Collected data entries.
theorem RunEnds.prepend {s t u : State} {a b : List PanelEvent} {ok : Bool} {n : Nat} (h : Transferred s t a true)
    (ht : Env.Taken s.env t.env (answeredCount a) n) (ha : s.AnswersOk (answeredCount a)) (g : RunEnds t u b ok) :
    RunEnds s u (a ++ b) ok := by
  obtain ⟨gm, g2, g3⟩ := g
  have hc := answeredCount_append a b
  have later : ∀ j, answeredCount a ≤ j → s.env.answerAt j = t.env.answerAt (j - answeredCount a) := fun j hj => by
    rw [ht.answers, Nat.sub_add_cancel hj]
  refine ⟨h.trans gm ?_, ?_, ?_⟩
  · rintro rfl
    rcases g3 with ⟨hok, -⟩ | ⟨-, hpos, -⟩
    · exact hok
    · simp [answeredCount] at hpos
  · intro j hj
    by_cases hlt : j < answeredCount a
    · exact ha j hlt
    · rw [later j (by omega)]; exact g2 _ (by omega)
  · rcases g3 with ⟨hok, hall, hcode⟩ | ⟨hok, hpos, hfail, hcode, hi, hp, hl⟩
    · refine .inl ⟨hok, fun j hj => ?_, hcode⟩
      by_cases hlt : j < answeredCount a
      · exact ha j hlt
      · rw [later j (by omega)]; exact hall _ (by omega)
    · refine .inr ⟨hok, by omega, ?_, hcode, hi, hp, ?_⟩
      · rw [later _ (by omega), ← hfail]; congr 1; omega
      · rw [List.getLast?_append]
        cases hb : b.getLast? with
        | none => rw [hb] at hl; cases hl
        | some x => rw [hb] at hl; exact hl

/-- R91, R107: a run of transfer lines. -/
theorem runLines_transfer (lines : List Micro) (s : State) : lines.all Micro.isTransfer = true →
    ∃ events ok, RunEnds s (runLines lines s) events ok ∧
      ((∃ op ∈ lines, op.sends = true) → 0 < answeredCount events) := by
  induction lines, s using runLines_induct with
  | nil s =>
    exact fun _ => ⟨[], true, ⟨(Transferred.refl s).complete .ok, by simp [answeredCount],
      .inl ⟨rfl, answersOk_zero rfl, rfl⟩⟩, by simp⟩
  | cons op rest s ihg iha =>
    intro h
    simp only [List.all_cons, Bool.and_eq_true] at h
    obtain (⟨events, t, h1, ht, ⟨b, hb⟩, hok, hpos⟩ | ⟨e, t, h1, ht, he, hf, hi, hp⟩) := microStep_transfer op s h.1
    · have join : ∀ lines u, runLines (op :: rest) s = runLines lines u → u = t → (∀ o ∈ rest, o ∈ lines) →
          (∃ events ok, RunEnds u (runLines lines u) events ok ∧
            ((∃ op ∈ lines, op.sends = true) → 0 < answeredCount events)) →
          ∃ events ok, RunEnds s (runLines (op :: rest) s) events ok ∧
            ((∃ o ∈ op :: rest, o.sends = true) → 0 < answeredCount events) := by
        rintro lines u e rfl hsub ⟨more, ok, g, gp⟩
        refine ⟨events ++ more, ok, by rw [e]; exact .prepend h1 hb hok g, ?_⟩
        rintro ⟨o, ho, hs⟩
        rw [answeredCount_append]
        rcases List.mem_cons.1 ho with rfl | ho
        · have := hpos hs; omega
        · have := gp ⟨o, hsub o ho, hs⟩; omega
      rcases ht with ht | ⟨op', ht, hop⟩
      · exact join rest t (runLines_go ht rest) rfl (fun _ => id) (ihg t ht h.2)
      · exact join (op' :: rest) t (runLines_again ht rest) rfl (fun _ => .tail _) (iha op' t ht (by simp [hop, h.2]))
    · refine ⟨[e], false, ?_, fun _ => by simp [answeredCount, he]⟩
      rw [runLines_stop ht]
      exact ⟨h1.complete _, by simp [answeredCount, he],
        .inr ⟨rfl, by simp [answeredCount, he], by simpa [answeredCount, he] using hf, rfl, hi, hp, by simp [he]⟩⟩

/-! ### Where CS_N rests (R33, R95) -/

/-- Where the block frames no transaction, CS_N keeps its level. -/
theorem runLines_csN_none (lines : List Micro) (s : State) : lines.all Micro.isTransfer = true → s.cfg.csMode = .none →
    (runLines lines s).lines.csN = s.lines.csN := by
  induction lines, s using runLines_induct with
  | nil s => exact fun _ _ => rfl
  | cons op rest s ihg iha =>
    intro h hm
    simp only [List.all_cons, Bool.and_eq_true] at h
    have hc := (microStep_sameHost op s).cfg
    have key : (microStep op s).state.lines.csN = s.lines.csN := by
      cases op with
      | sendData bs =>
        cases bs with
        | nil => rfl
        | cons b r =>
          simp only [microStep, dataStep, onAnswer]
          (repeat' split) <;> simp [Flow.state, State.driveCs, State.abort, State.setProtocol, State.setDc, State.emit, hm]
      | setLine l v =>
        cases l <;> simp only [microStep, lineStep, onAnswer] <;> split <;>
          simp [Flow.state, State.driveCs, State.abort, State.setProtocol, State.emit, State.setLevel, hm]
      | sendCommand b =>
        simp only [microStep, commandStep, onAnswer]
        split <;> simp [Flow.state, State.driveCs, State.abort, State.setProtocol, State.emit, State.setDc, hm]
      | poll =>
        simp only [microStep, pollStep, onAnswer]
        (repeat' split) <;> simp [Flow.state, State.driveCs, State.abort, State.setProtocol, State.emit, State.sample,
          State.record, State.noteTimeout, hm]
      | protocol p b => rfl
      | busyWait => rfl
      | delay t => rfl
      | _ => simp [Micro.isTransfer] at h
    cases hk : microStep op s with
    | go t =>
      rw [hk] at key hc
      rw [runLines_go hk, ihg t hk h.2 (by rw [show t.cfg = s.cfg from hc]; exact hm)]; exact key
    | again op' t =>
      rw [hk] at key hc
      rw [runLines_again hk, iha op' t hk (by simp [isTransfer_again h.1 hk, h.2])
        (by rw [show t.cfg = s.cfg from hc]; exact hm)]; exact key
    | stop c t => rw [hk] at key; rw [runLines_stop hk]; exact key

EXERCISE AIM.
Return only the lines between the one holding "hpos hs; omega" and the one holding "rw [runLines_stop ht]", inclusive, exactly as they appear above.

RESULT FOR THIS TASK.
        · have := hpos hs; omega
        · have := gp ⟨o, hsub o ho, hs⟩; omega
      rcases ht with ht | ⟨op', ht, hop⟩
      · exact join rest t (runLines_go ht rest) rfl (fun _ => id) (ihg t ht h.2)
      · exact join (op' :: rest) t (runLines_again ht rest) rfl (fun _ => .tail _) (iha op' t ht (by simp [hop, h.2]))
    · refine ⟨[e], false, ?_, fun _ => by simp [answeredCount, he]⟩
      rw [runLines_stop ht]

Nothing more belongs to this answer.